Au lendemain de l'annonce de M. Dijsselbloem qu'il quittera mi-janvier la présidence de l'Eurogroupe, le ministre luxembourgeois des Finances, Pierre Gramegna, s'est dit prêt à assumer une telle fonction, mardi 10 octobre.
« Si, à la fin du processus, un consensus émerge, je suis prêt », a déclaré M. Gramegna, au journal Luxemburger Wort, à l'issue du Conseil des Affaires économiques et financières.
En revanche, le ministre des Finances espagnol, Luis de Guindos, a assuré qu'il n'était pas candidat à la présidence de l'Eurogroupe.
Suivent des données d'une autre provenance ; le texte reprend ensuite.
-- ==== Sys2Proof/Machine/Traffic.lean ====
section
/-! DEFINITION. Commands of scheduling, shaping and policing (R437–R468), and the staging discipline every staged object
shares (R455–R460). -/

namespace Sys2Proof.Machine

/-! ### Staging (R455–R460) -/

/-- The next generation of a staged object: 0xFFFF steps to 1 (R457). -/
def nextGen (g : Nat) : Nat := if g = 0xFFFF then 1 else g + 1

/-- A status register after a commit: CFG_ERR on a refusal, GEN of the object (R457, R460). -/
def commitStatus (st : Word) (ok : Bool) (gen : Nat) : Word :=
  putField (if ok then st else putField st 0 0 1) 31 16 gen

/-- A traffic block of a port. -/
def trafAt (n : Node) (i : Nat) : TrafficPort := getAt n.traf i TrafficPort.reset

/-- The node with a port's traffic block replaced. -/
def setTraf (n : Node) (i : Nat) (t : TrafficPort) : Node := { n with traf := putAt n.traf i t }

/-- Refused commits and direct writes of a traffic block: counters 25 and 26 of R466's list for a port. -/
def trafCounter (i k : Nat) : Nat := 0x110000 + i * 0x100 + 8 * k

/-- Counts a refused commit on a port's traffic block. -/
def countRefused (n : Node) (i : Nat) (ok : Bool) : Node := if ok then n else bump n (trafCounter i 25) 1

/-! ### The scheduler (R439–R444) -/

/-- Class order of a TC queue: RSP, CMP, DAT, FWD, REQ; MGT before them. -/
def tcClassOrder : List Nat := [5, 2, 4, 3, 1, 0]

/-- A packet can be sent now: its class holds credit for all of its flits, and the replay buffer has room (R104, R120). -/
def canSend (n : Node) (o : OPort) (p : Packet) : Bool :=
  decide (creditUnits n (1 + dataFlits p) ≤ o.credits.getD p.cls.toNat 0) &&
  decide (o.replay.length + 1 + dataFlits p ≤ 8192)

/-- The eligible head packet of a TC queue (R439). -/
def tcHead (n : Node) (o : OPort) (q : TcQueue) : Option Packet :=
  (tcClassOrder.filterMap fun c => (q.fifos.getD c []).head?).find? fun p => canSend n o p

/-- L / WEIGHT with 16 fractional bits (R441). -/
def tagStep (q : TcQueue) (p : Packet) : Nat := flitBytes p * 65536 / max 1 (tcWeight q)

/-- The finish tag of a TC for its head packet. -/
def finishTag (q : TcQueue) (p : Packet) : Nat := (q.s + tagStep q p) % 2 ^ 48

/-- The TC to send from: TC 7 first, then the smallest finish tag, ties to the lower number (R441). -/
def chooseTc (n : Node) (i : Nat) : Option (Nat × Packet) :=
  let t := trafAt n i
  let o := portAt n i
  let head := fun k => (tcHead n o (getAt t.tcs k TcQueue.reset)).map fun p => (k, p)
  match head 7 with
  | some x => some x
  | none =>
    ((List.range 7).filterMap head).foldl (fun best x =>
      match best with
      | none => some x
      | some b =>
        if serialLt 48 (finishTag (getAt t.tcs x.1 TcQueue.reset) x.2) (finishTag (getAt t.tcs b.1 TcQueue.reset) b.2)
        then some x else some b) none

/-- TCs 0–6 that hold any packet. -/
def backlogged (t : TrafficPort) : List Nat := (List.range 7).filter fun k => tcBacklogged (getAt t.tcs k TcQueue.reset)

/-- The traffic block after a packet of a TC has been sent: its tags step and V advances (R441, R443). -/
def afterSend (t : TrafficPort) (k : Nat) (p : Packet) : TrafficPort :=
  let q := getAt t.tcs k TcQueue.reset
  let f := finishTag q p
  let q' := { q with fifos := modAt q.fifos p.cls.toNat fun l => l.drop 1 }
  if k = 7 then { t with tcs := putAt t.tcs k q' }
  else
    let weights := ((backlogged t).map fun j => tcWeight (getAt t.tcs j TcQueue.reset)).foldl (· + ·) 0
    let v := (t.v + flitBytes p * 65536 / max 1 weights) % 2 ^ 48
    let t := { t with tcs := putAt t.tcs k { q' with s := f, f := f } }
    let starts := (backlogged t).map fun j => (getAt t.tcs j TcQueue.reset).s
    match starts with
    | [] => { t with v := v }
    | x :: xs => { t with v := tagMax v (xs.foldl (fun a b => if serialLt 48 b a then b else a) x) }

/-- The flits of a packet: its header, then its data in 64-byte pieces (R111). -/
def packetFlits (p : Packet) : List Bytes :=
  packetHeader p :: (List.range (dataFlits p)).map fun k => sliceOf p.data (64 * k) 64

/-- Sends a packet's frames on a port: credits are consumed, and the packet stays on record until its last frame is
acknowledged (R104, R120, R129). -/
def sendOnPort (n : Node) (i : Nat) (p : Packet) : Node :=
  let o := portAt n i
  let cls := p.cls.toNat
  let n := setPort n i { o with credits := modAt o.credits cls fun c => c - creditUnits n (1 + dataFlits p) }
  let fs := packetFlits p
  let n := (fs.zipIdx).foldl (fun n f => sendFrame n i (if f.2 = 0 then 1 else 2) cls f.1) n
  let o := portAt n i
  setPort n i { o with onWire := o.onWire ++ [((o.fseqTx + 2 ^ 16 - 1) % 2 ^ 16, p)] }

/-- The scheduler of an up port chooses the next packet and sends it; a TC that holds packets but no eligible head is
counted as passed over (R439, R441, R466). -/
def scheduleOne (i : Nat) (n : Node) : Node :=
  if portState (portAt n i) != 2 || framesStopped n then n
  else
    let t := trafAt n i
    let o := portAt n i
    let passed := (List.range 8).filter fun k =>
      let q := getAt t.tcs k TcQueue.reset
      tcBacklogged q && (tcHead n o q).isNone
    let n' := passed.foldl (fun n k => bump n (trafCounter i (16 + k)) 1) n
    match chooseTc n i with
    | none => n'
    | some (k, p) =>
      let n' := bump (bump n' (trafCounter i (2 * k)) 1) (trafCounter i (2 * k + 1)) (flitBytes p)
      sendOnPort (setTraf n' i (afterSend t k p)) i p

/-- Meaning of SCHEDULER_SELECT. -/
def execSchedulerSelect (port : PortId) (s : State) : Host.Outcome State Fault Refusal :=
  .next (onNode s (scheduleOne port.val))

/-! ### Token buckets (R445) -/

/-- One core cycle of a bucket: RATE / 65,536 tokens, capped at BURST. -/
def refill (b : Bucket) : Bucket :=
  { b with level := min (b.level + (fieldOf b.rate 31 0 : Nat)) ((fieldOf b.burst 31 0 * 65536 : Nat) : Int) }

/-- One core cycle of a context's shaper on a port: it refills and passes what has become eligible. -/
def refillShaper (i ctx : Nat) (n : Node) : Node :=
  let t := trafAt n i
  match Tbl.find? t.shapers ctx with
  | none => n
  | some sh =>
    let n := if shaperCount sh = 0 then n else bump n (trafCounter i 24) 1
    setTraf n i (runShaper { t with shapers := Tbl.put t.shapers ctx { sh with bucket := refill sh.bucket } } ctx)

/-- One core cycle of a context's policer. -/
def refillPolicer (ctx : Nat) (n : Node) : Node :=
  { n with pol := { n.pol with buckets := Tbl.upd n.pol.buckets ctx refill } }

/-- Meaning of TOKEN_REFILL. -/
def execTokenRefill (port : Option PortId) (ctx : BitVec 16) (s : State) : Host.Outcome State Fault Refusal :=
  .next (onNode s (match port with
    | some i => refillShaper i.val ctx.toNat
    | none => refillPolicer ctx.toNat))

/-! ### Commits (R457, R462–R466) -/

/-- SHP_CFG as the personality resets it (R9, R464). -/
def shpCfgReset (a : Almanac) : Word := if a.personality = 1 then 0x10 else 0

/-- A bucket at its reset values with its level at 0 (R468). -/
def Bucket.fresh (a : Almanac) : Bucket := { cfg := shpCfgReset a, rate := 0, burst := 0, gen := 0, level := 0 }

/-- A shaper at its reset values. -/
def Shaper.fresh (a : Almanac) : Shaper := { bucket := Bucket.fresh a, dat := [], fwd := [], req := [] }

/-- Every staged TC_CFG of a port is valid: no WEIGHT 0, no reserved bit (R457, R462). -/
def tcCfgOk (c : Word) : Bool := fieldOf c 7 0 != 0 && fieldOf c 15 9 == 0 && fieldOf c 63 40 == 0

/-- SCHED_COMMIT: the seven TC_CFG registers become live together, or none does. -/
def schedCommit (i : Nat) (w : Word) (n : Node) : Node :=
  if !bitOf w 0 then n
  else
    let t := trafAt n i
    let ok := (List.range 7).all fun k => tcCfgOk (getAt t.tcs k TcQueue.reset).cfgStage
    let gen := if ok then nextGen t.gen else t.gen
    let live := fun (k : Nat) (q : TcQueue) => if k < 7 then { q with cfgLive := q.cfgStage } else q
    let tcs := if ok then Vector.ofFn fun (k : Fin 8) => live k.val (t.tcs.get k) else t.tcs
    countRefused (setTraf n i { t with tcs := tcs, gen := gen, stat := commitStatus t.stat ok gen }) i ok

/-- Meaning of SCHED_COMMIT. -/
def execSchedCommit (port : PortId) (w : Word) (s : State) : Host.Outcome State Fault Refusal :=
  .next (onNode s (schedCommit port.val w))

/-- A staged bucket's registers are valid: no reserved bit set, and a shaper's TC is not 7 (R464–R466). -/
def bucketCfgOk (shaper : Bool) (st : Word × Word × Word) : Bool :=
  fieldOf st.1 7 6 == 0 && fieldOf st.1 63 16 == 0 && fieldOf st.2.1 63 32 == 0 && fieldOf st.2.2 63 32 == 0 &&
  (if shaper then fieldOf st.1 3 1 != 7 else fieldOf st.1 3 1 == 0)

/-- A bucket after an accepted commit: the staged values, and the level at BURST or 0 by TOKEN_ON_COMMIT (R448). -/
def commitBucket (b : Bucket) (st : Word × Word × Word) : Bucket :=
  { cfg := st.1, rate := st.2.1, burst := st.2.2, gen := nextGen b.gen,
    level := if bitOf st.1 5 then 0 else ((fieldOf st.2.2 31 0 * 65536 : Nat) : Int) }

/-- The staged copy of a bucket as a selector write loads it. -/
def bucketStage (b : Bucket) : Word × Word × Word := (b.cfg, b.rate, b.burst)

/-- SHP_SEL: the staging copy takes the selected shaper's live values; a context that is not active, or a reserved bit,
loads reset values and sets SEL_ERR (R459, R463). -/
def shpSel (i : Nat) (w : Word) (n : Node) : Node :=
  let t := trafAt n i
  match (if fieldOf w 63 16 = 0 then Tbl.find? t.shapers (fieldOf w 15 0) else none) with
  | some sh =>
    setTraf n i { t with shpSel := w, shpStage := bucketStage sh.bucket, shpStat := putField t.shpStat 31 16 sh.bucket.gen }
  | none =>
    setTraf n i { t with shpSel := w, shpStage := bucketStage (Bucket.fresh n.alm),
                         shpStat := putField (putField t.shpStat 2 2 1) 31 16 0 }

/-- Meaning of SHP_SEL. -/
def execShpSel (port : PortId) (w : Word) (s : State) : Host.Outcome State Fault Refusal :=
  .next (onNode s (shpSel port.val w))

/-- SHP_COMMIT: the selected shaper takes the staged values and its level is set again; what has become eligible leaves
(R448, R449, R457). -/
def shpCommit (i : Nat) (w : Word) (n : Node) : Node :=
  if !bitOf w 0 then n
  else
    let t := trafAt n i
    let ctx := fieldOf t.shpSel 15 0
    match (if fieldOf t.shpSel 63 16 = 0 && bucketCfgOk true t.shpStage
           then Tbl.find? t.shapers ctx else none) with
    | some sh =>
      let b := commitBucket sh.bucket t.shpStage
      let t := { t with shapers := Tbl.put t.shapers ctx { sh with bucket := b },
                        shpStat := commitStatus t.shpStat true b.gen }
      setTraf n i (runShaper t ctx)
    | none => countRefused (setTraf n i { t with shpStat := putField t.shpStat 0 0 1 }) i false

/-- Meaning of SHP_COMMIT. -/
def execShpCommit (port : PortId) (w : Word) (s : State) : Host.Outcome State Fault Refusal :=
  .next (onNode s (shpCommit port.val w))

/-- POL_SEL (R459, R466). -/
def polSel (w : Word) (n : Node) : Node :=
  match (if fieldOf w 63 16 = 0 then Tbl.find? n.pol.buckets (fieldOf w 15 0) else none) with
  | some b =>
    { n with pol := { n.pol with polSel := w, polStage := bucketStage b, polStat := putField n.pol.polStat 31 16 b.gen } }
  | none =>
    { n with pol := { n.pol with polSel := w, polStage := bucketStage (Bucket.fresh n.alm),
                                 polStat := putField (putField n.pol.polStat 2 2 1) 31 16 0 } }

/-- Meaning of POL_SEL. -/
def execPolSel (w : Word) (s : State) : Host.Outcome State Fault Refusal := .next (onNode s (polSel w))

/-- POL_COMMIT (R448, R450, R457, R466). -/
def polCommit (w : Word) (n : Node) : Node :=
  if !bitOf w 0 then n
  else
    let ctx := fieldOf n.pol.polSel 15 0
    match (if fieldOf n.pol.polSel 63 16 = 0 && bucketCfgOk false n.pol.polStage
           then Tbl.find? n.pol.buckets ctx else none) with
    | some b =>
      let b' := commitBucket b n.pol.polStage
      { n with pol := { n.pol with buckets := Tbl.put n.pol.buckets ctx b',
                                   polStat := commitStatus n.pol.polStat true b'.gen } }
    | none => { n with pol := { n.pol with polStat := putField n.pol.polStat 0 0 1 } }

/-- Meaning of POL_COMMIT. -/
def execPolCommit (w : Word) (s : State) : Host.Outcome State Fault Refusal := .next (onNode s (polCommit w))

/-! ### Policing (R450–R454) -/

/-- DELAY of a policing refusal (R452, R454). -/
def policeDelay (b : Bucket) : Nat :=
  let rate := fieldOf b.rate 31 0
  if rate = 0 || fieldOf b.burst 31 0 = 0 then 4095
  else min 4095 (ceilDiv ((-b.level).toNat / rate + 1) 256)

/-- The policer's verdict on a REQ of a context: none when it conforms and has paid, else the DELAY of its refusal.
Counters: packets policed, conforming and refused, by context slot. -/
def police (n : Node) (p : Packet) : Node × Option Nat :=
  match Tbl.find? n.pol.buckets p.ctx.toNat with
  | none => (n, none)
  | some b =>
    let slot := ((Tbl.find? n.ctxs.slots p.ctx.toNat).map (·.slotNo)).getD 0
    let off := 0x112000 + slot * 0x20
    let n := bump n off 1
    if bucketOpen b then
      (bump { n with pol := { n.pol with buckets := Tbl.put n.pol.buckets p.ctx.toNat (bucketPay b p) } } (off + 8) 1, none)
    else (bump n (off + 16) 1, some (policeDelay b))

/-! ### Ports' own commits (R135, R136) -/

/-- A staged OPORT_CFG is valid: MAX_WIDTH not 0, at least two groups, no reserved bit. -/
def oportCfgOk (c : Word) : Bool := fieldOf c 2 1 != 0 && decide (2 ≤ groupCount (fieldOf c 6 3)) && fieldOf c 63 7 == 0

/-- OPORT_COMMIT: ENABLE brings the port up or takes it down to DISABLED; a change of width on an up port runs through
R108 (R135, R136). -/
def oportCommit (i : Nat) (w : Word) (n : Node) : Node :=
  if !bitOf w 0 then n
  else
    let o := portAt n i
    if !oportCfgOk o.cfgStage then
      setPort n i { o with stat := commitStatus o.stat false o.gen }
    else
      let gen := nextGen o.gen
      let o := { o with cfgLive := o.cfgStage, gen := gen, stat := commitStatus o.stat true gen }
      let n := setPort n i o
      if !bitOf o.cfgLive 0 then takeDown n i 3
      else if portState o = 2 then
        let tx := allowedGroups o (lockedGroups o.txLocked)
        let rx := allowedGroups o (lockedGroups o.rxLocked)
        let n := if tx = txGroups o then n else changeTxWidth n i tx
        if rx = rxGroups (portAt n i) || portState (portAt n i) != 2 then n else askRxWidth n i rx
      else if portState o = 3 then beginBringup (setPort n i (setPortState o 0)) i
      else n

/-- Meaning of OPORT_COMMIT. -/
def execOportCommit (port : PortId) (w : Word) (s : State) : Host.Outcome State Fault Refusal :=
  .next (onNode s (oportCommit port.val w))

end Sys2Proof.Machine
end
En juin 2015, il était pourtant en concurrence avec son homologue néerlandais, Jeroen Dijsselbloem, finalement reconduit pour deux ans et demi (EUROPE 11329). Le ministre autrichien, Hans-Jörg Schelling, aurait dit que son homologue français, Bruno Le Maire, était candidat, allégation que l'intéressé n'a jamais confirmée.
Les ministres qui brigueront la présidence de l'Eurogroupe devront annoncer leurs candidatures deux semaines avant l'Eurogroupe du lundi 4 décembre, date à laquelle les Dix-neuf décideront.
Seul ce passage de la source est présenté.